==== Dataset extract
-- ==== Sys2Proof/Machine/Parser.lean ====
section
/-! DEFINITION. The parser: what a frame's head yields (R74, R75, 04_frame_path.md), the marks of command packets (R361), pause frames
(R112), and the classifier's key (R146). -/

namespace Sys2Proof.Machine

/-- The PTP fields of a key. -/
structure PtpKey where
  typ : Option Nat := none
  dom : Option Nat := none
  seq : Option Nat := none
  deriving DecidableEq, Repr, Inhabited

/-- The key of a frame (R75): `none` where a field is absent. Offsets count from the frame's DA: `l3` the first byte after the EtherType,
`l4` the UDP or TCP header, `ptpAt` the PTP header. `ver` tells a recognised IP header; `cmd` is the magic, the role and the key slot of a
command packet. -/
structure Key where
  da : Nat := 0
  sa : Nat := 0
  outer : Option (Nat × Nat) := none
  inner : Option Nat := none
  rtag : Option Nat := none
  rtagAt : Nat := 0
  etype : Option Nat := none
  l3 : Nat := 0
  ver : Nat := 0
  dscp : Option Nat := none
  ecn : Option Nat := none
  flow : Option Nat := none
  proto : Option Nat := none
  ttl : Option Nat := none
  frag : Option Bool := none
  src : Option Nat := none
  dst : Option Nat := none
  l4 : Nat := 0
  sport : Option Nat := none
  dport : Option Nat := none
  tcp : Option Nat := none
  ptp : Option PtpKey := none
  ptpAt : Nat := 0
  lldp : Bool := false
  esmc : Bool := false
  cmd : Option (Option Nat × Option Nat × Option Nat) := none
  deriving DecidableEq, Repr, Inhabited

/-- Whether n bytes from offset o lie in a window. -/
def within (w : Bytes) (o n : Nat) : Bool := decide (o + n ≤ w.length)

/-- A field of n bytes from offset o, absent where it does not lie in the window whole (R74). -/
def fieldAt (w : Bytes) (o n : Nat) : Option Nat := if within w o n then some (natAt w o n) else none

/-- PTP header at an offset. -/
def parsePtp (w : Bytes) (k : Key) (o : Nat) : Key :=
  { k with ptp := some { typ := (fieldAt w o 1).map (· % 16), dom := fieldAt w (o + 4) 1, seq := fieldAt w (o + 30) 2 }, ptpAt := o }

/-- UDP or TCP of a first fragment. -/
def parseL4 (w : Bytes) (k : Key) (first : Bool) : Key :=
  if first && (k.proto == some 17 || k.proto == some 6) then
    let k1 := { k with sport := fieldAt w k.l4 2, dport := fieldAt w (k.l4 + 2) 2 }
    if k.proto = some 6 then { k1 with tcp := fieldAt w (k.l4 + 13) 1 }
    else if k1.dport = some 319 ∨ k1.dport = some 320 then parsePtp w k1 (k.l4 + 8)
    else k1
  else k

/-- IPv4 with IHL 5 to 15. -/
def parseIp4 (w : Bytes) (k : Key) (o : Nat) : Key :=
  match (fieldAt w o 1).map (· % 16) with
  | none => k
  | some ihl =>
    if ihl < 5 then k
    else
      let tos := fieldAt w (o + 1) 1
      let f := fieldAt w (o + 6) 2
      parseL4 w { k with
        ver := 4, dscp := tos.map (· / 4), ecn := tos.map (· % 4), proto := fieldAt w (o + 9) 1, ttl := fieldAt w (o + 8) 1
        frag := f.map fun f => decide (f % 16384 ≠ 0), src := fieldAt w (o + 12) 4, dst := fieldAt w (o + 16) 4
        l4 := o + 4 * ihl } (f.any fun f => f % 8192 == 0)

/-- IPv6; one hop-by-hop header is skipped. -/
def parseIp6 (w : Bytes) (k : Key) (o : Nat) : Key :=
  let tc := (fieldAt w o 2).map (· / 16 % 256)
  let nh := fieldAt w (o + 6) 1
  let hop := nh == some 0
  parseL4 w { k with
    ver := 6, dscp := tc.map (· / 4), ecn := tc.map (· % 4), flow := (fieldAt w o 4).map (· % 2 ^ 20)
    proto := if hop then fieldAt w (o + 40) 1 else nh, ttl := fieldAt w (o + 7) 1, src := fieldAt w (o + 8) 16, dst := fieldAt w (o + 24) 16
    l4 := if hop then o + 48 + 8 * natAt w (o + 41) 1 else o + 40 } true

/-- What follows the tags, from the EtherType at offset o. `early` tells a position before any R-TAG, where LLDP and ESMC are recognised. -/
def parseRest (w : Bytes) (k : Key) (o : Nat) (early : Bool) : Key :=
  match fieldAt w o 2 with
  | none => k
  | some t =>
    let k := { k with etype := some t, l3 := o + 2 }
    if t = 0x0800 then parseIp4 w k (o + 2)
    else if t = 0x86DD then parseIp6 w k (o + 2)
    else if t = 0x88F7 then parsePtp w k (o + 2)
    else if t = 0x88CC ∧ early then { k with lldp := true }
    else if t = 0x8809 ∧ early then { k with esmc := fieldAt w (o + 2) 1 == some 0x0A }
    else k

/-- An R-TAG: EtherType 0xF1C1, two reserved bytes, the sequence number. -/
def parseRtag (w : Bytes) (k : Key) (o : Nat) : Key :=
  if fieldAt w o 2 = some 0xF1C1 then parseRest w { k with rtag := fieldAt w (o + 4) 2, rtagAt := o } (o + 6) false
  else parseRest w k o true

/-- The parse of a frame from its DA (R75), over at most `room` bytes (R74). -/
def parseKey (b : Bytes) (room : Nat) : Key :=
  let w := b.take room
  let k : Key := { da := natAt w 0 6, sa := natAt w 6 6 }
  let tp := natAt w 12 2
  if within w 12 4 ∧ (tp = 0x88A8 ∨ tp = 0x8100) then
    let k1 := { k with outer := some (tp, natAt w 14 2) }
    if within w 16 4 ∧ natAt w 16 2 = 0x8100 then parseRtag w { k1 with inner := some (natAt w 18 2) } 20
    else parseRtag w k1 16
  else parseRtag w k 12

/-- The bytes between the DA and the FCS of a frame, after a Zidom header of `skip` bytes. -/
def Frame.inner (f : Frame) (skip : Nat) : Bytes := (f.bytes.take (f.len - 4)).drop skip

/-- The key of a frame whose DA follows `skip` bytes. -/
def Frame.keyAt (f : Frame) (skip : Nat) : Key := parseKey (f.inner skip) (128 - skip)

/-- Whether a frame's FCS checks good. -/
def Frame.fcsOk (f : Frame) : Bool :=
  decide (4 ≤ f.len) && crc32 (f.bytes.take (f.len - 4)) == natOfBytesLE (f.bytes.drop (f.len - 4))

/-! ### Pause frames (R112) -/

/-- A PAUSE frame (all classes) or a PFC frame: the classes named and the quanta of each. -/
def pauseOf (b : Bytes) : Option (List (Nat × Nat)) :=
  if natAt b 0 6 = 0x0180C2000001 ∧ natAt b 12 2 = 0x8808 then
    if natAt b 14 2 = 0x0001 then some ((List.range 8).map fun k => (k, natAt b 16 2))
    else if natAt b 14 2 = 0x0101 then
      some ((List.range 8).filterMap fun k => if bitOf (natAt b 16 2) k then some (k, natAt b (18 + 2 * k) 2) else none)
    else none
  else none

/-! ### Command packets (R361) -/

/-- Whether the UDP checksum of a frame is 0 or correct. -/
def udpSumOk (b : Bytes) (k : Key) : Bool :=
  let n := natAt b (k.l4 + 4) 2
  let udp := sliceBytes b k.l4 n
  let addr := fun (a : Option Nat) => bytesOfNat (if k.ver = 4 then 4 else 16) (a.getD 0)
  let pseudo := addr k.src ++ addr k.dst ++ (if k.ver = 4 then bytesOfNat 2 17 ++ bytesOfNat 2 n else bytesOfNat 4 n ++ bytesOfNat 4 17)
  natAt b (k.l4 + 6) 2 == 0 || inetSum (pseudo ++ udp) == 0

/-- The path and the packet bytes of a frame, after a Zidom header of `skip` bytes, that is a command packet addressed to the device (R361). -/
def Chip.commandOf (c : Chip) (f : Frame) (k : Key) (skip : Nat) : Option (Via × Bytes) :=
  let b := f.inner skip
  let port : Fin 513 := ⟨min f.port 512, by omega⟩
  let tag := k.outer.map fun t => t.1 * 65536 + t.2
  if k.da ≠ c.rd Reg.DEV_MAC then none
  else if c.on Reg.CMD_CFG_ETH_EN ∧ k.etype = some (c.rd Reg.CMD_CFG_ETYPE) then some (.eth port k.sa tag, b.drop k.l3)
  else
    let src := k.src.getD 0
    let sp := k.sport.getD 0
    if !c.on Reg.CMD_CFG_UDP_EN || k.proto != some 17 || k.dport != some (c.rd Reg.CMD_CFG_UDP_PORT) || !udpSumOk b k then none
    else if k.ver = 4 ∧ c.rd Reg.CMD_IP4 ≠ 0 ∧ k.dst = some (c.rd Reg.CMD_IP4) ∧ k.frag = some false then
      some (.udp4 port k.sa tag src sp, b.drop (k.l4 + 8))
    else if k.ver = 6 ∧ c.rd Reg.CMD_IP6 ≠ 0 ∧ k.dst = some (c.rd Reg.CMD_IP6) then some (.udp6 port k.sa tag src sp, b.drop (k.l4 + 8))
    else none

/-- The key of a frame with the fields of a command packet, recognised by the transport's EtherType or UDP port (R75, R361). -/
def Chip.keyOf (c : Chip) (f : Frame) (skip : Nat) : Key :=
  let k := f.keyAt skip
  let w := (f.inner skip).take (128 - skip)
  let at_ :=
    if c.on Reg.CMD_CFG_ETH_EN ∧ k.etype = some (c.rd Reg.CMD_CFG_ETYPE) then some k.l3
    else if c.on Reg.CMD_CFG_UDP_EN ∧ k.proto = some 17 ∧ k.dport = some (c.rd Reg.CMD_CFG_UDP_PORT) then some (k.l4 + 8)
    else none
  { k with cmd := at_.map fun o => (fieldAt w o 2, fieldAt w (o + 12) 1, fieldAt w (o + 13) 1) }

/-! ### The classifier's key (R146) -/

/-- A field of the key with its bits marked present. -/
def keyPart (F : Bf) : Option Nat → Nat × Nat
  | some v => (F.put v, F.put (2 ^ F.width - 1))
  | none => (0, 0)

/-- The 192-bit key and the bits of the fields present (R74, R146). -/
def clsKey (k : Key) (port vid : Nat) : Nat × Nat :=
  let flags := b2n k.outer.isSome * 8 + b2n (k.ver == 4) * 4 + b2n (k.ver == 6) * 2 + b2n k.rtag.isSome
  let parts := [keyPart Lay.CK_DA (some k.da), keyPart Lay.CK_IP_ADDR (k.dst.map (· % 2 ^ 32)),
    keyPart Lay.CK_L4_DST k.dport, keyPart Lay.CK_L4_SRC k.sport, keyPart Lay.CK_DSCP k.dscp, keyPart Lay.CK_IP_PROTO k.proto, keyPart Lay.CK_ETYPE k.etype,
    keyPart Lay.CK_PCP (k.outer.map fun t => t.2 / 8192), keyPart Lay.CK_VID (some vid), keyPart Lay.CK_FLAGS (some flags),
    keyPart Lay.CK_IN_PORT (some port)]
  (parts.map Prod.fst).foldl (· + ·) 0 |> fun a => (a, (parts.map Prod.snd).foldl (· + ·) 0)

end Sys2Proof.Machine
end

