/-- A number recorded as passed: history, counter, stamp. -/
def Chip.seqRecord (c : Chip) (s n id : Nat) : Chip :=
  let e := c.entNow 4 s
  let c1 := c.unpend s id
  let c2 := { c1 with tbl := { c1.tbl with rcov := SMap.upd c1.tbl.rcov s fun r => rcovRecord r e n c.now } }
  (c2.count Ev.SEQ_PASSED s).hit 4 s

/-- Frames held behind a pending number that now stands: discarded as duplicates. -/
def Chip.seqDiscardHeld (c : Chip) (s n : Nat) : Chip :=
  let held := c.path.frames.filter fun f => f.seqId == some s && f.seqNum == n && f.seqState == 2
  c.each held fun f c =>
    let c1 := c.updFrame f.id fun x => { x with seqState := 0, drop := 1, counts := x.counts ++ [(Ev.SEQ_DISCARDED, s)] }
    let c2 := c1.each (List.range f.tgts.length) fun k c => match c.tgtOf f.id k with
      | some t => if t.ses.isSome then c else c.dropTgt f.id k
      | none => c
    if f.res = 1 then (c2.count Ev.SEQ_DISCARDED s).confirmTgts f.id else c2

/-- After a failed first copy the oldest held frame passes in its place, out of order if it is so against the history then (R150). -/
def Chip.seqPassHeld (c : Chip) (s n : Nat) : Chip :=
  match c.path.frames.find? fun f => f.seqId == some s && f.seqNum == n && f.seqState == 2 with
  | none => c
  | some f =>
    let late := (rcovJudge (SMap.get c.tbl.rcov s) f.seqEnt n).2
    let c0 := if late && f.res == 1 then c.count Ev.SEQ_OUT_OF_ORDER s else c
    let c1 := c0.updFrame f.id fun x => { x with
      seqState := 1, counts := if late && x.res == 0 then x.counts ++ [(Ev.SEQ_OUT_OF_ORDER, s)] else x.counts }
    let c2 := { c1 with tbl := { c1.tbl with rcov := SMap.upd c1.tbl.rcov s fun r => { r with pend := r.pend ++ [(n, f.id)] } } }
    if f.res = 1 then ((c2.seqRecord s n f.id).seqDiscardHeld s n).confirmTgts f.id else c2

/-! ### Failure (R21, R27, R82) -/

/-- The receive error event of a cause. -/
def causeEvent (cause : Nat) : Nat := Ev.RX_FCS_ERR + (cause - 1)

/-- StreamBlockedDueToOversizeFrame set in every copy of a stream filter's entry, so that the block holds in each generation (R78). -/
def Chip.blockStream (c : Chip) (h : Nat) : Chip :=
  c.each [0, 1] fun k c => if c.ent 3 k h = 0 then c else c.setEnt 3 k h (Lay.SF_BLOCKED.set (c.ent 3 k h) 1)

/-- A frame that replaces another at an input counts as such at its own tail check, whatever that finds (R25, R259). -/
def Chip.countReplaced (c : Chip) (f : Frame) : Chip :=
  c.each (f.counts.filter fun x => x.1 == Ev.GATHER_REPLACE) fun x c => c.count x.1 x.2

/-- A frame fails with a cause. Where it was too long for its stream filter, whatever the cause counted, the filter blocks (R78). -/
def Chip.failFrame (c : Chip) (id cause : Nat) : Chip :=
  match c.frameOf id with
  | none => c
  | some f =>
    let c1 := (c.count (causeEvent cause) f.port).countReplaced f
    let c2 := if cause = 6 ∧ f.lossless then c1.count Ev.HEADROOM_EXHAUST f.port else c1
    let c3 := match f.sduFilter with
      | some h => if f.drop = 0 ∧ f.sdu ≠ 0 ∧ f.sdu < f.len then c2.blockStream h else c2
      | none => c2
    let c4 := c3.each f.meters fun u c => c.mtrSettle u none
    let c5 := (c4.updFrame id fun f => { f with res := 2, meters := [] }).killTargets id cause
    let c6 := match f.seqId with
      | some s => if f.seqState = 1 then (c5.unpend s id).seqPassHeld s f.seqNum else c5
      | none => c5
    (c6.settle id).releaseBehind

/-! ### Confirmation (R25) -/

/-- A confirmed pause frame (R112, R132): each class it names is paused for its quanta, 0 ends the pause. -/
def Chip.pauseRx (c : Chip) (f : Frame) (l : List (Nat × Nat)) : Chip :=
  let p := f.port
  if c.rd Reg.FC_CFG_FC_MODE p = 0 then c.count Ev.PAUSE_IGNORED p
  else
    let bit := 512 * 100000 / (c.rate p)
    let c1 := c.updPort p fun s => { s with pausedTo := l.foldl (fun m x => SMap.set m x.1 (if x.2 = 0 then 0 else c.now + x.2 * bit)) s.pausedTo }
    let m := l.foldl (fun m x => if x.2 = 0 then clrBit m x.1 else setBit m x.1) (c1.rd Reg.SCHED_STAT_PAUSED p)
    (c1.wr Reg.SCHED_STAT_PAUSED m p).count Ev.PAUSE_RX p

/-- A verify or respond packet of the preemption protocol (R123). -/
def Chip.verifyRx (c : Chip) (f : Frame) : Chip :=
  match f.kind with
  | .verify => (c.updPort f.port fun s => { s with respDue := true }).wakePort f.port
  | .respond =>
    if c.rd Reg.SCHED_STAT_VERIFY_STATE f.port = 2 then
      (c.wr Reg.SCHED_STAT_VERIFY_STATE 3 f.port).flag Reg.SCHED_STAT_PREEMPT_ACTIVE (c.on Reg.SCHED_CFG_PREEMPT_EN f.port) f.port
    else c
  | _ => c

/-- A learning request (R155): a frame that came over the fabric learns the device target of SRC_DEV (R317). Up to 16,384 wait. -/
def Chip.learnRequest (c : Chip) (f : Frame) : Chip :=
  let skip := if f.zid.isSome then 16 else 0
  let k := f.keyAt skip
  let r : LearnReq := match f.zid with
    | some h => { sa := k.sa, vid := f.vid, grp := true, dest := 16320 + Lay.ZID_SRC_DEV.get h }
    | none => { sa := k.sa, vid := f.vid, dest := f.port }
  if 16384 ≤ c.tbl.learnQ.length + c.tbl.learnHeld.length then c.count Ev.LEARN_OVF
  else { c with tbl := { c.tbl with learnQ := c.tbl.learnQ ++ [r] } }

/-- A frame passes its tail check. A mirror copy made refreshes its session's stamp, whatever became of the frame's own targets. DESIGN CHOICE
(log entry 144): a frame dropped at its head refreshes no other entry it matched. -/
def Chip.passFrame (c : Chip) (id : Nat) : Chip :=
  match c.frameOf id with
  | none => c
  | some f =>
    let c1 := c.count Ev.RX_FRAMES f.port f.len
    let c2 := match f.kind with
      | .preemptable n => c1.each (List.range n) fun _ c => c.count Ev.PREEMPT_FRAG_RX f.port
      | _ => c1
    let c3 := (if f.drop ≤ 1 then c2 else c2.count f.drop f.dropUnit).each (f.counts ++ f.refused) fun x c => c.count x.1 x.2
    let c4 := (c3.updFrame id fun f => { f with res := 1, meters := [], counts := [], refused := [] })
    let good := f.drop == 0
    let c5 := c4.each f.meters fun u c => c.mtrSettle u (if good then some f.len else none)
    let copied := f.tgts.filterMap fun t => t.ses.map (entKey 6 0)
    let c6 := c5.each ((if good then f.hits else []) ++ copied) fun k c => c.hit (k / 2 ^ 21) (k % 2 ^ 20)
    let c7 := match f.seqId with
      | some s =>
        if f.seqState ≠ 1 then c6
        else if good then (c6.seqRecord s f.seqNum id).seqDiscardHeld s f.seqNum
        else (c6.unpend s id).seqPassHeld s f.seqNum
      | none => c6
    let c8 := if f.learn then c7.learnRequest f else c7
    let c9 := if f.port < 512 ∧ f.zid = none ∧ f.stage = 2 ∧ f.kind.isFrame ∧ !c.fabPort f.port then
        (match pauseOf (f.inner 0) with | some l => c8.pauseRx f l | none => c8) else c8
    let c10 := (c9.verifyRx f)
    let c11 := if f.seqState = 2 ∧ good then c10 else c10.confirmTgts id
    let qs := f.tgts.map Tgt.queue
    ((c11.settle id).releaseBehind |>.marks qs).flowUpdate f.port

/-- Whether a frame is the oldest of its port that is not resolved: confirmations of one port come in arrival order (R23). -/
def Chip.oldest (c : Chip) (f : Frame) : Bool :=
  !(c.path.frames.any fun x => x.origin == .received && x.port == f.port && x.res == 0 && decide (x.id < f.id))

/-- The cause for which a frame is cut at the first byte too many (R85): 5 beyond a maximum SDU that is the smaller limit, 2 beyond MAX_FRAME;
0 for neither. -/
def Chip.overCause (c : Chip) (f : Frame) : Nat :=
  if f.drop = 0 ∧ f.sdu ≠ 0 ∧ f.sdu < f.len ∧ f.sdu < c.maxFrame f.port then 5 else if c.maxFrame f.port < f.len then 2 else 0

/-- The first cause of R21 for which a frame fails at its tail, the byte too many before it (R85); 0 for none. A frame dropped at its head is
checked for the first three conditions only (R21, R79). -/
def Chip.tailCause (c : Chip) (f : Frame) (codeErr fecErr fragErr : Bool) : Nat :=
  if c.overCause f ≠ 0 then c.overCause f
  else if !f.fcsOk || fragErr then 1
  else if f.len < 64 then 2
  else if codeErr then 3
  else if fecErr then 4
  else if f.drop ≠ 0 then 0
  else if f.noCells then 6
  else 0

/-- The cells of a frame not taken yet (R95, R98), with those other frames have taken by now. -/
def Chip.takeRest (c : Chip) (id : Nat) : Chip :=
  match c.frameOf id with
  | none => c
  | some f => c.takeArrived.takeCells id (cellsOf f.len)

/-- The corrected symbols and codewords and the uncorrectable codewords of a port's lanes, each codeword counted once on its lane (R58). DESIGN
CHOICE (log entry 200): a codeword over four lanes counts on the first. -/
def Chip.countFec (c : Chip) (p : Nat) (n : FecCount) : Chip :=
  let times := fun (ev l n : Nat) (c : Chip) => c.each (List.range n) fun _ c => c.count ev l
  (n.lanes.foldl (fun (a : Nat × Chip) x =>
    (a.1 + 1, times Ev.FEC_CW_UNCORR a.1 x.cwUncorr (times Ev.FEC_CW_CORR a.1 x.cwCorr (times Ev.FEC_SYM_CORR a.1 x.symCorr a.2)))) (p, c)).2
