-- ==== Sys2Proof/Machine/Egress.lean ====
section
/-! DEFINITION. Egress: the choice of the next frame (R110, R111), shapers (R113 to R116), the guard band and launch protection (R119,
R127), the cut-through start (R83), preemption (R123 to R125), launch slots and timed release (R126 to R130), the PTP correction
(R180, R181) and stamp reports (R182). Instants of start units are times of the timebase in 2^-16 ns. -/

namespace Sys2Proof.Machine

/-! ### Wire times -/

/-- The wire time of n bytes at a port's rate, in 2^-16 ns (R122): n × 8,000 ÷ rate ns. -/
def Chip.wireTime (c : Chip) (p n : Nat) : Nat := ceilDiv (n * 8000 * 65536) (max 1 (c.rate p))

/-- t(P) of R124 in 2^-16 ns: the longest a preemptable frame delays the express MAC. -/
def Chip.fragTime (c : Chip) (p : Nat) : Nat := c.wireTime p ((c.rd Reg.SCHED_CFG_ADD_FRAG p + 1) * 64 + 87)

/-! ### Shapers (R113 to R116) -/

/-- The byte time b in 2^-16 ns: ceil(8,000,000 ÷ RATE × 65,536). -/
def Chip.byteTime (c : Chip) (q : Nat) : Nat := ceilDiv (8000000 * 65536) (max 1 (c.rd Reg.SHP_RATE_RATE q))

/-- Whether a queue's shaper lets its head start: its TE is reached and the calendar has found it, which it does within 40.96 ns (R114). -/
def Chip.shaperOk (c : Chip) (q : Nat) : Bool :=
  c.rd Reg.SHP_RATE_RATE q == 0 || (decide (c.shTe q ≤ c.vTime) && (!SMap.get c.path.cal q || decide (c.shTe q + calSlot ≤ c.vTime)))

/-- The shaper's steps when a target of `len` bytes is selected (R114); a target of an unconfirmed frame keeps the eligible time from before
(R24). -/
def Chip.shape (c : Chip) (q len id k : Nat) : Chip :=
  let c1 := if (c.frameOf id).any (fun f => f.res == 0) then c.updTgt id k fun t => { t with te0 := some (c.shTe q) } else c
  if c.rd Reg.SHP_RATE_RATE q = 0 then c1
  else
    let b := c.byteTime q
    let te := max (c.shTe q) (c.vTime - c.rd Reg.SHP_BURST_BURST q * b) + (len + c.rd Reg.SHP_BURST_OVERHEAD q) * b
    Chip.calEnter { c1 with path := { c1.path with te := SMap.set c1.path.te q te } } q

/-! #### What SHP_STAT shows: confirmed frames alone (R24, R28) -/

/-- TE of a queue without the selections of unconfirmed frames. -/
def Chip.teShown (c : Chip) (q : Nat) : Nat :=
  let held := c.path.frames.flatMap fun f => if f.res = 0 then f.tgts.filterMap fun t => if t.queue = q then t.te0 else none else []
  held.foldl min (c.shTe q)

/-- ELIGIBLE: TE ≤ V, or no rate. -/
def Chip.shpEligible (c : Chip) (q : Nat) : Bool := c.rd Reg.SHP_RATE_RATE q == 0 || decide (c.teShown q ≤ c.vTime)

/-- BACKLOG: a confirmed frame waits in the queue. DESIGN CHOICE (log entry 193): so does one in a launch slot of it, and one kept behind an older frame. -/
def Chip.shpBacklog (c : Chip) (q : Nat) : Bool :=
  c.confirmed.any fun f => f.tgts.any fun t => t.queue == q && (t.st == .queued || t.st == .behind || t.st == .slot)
========
◆ Try it
In the entries above, the lines from the one bearing "let c1 := c.count" up to and including the one bearing "let c5 := c4.each" should be transcribed exactly; no other line is wanted.

◆ Solution
    let c1 := c.count Ev.RX_FRAMES f.port f.len
    let c2 := match f.kind with
      | .preemptable n => c1.each (List.range n) fun _ c => c.count Ev.PREEMPT_FRAG_RX f.port
      | _ => c1
    let c3 := (if f.drop ≤ 1 then c2 else c2.count f.drop f.dropUnit).each (f.counts ++ f.refused) fun x c => c.count x.1 x.2
    let c4 := (c3.updFrame id fun f => { f with res := 1, meters := [], counts := [], refused := [] })
    let good := f.drop == 0
    let c5 := c4.each f.meters fun u c => c.mtrSettle u (if good then some f.len else none)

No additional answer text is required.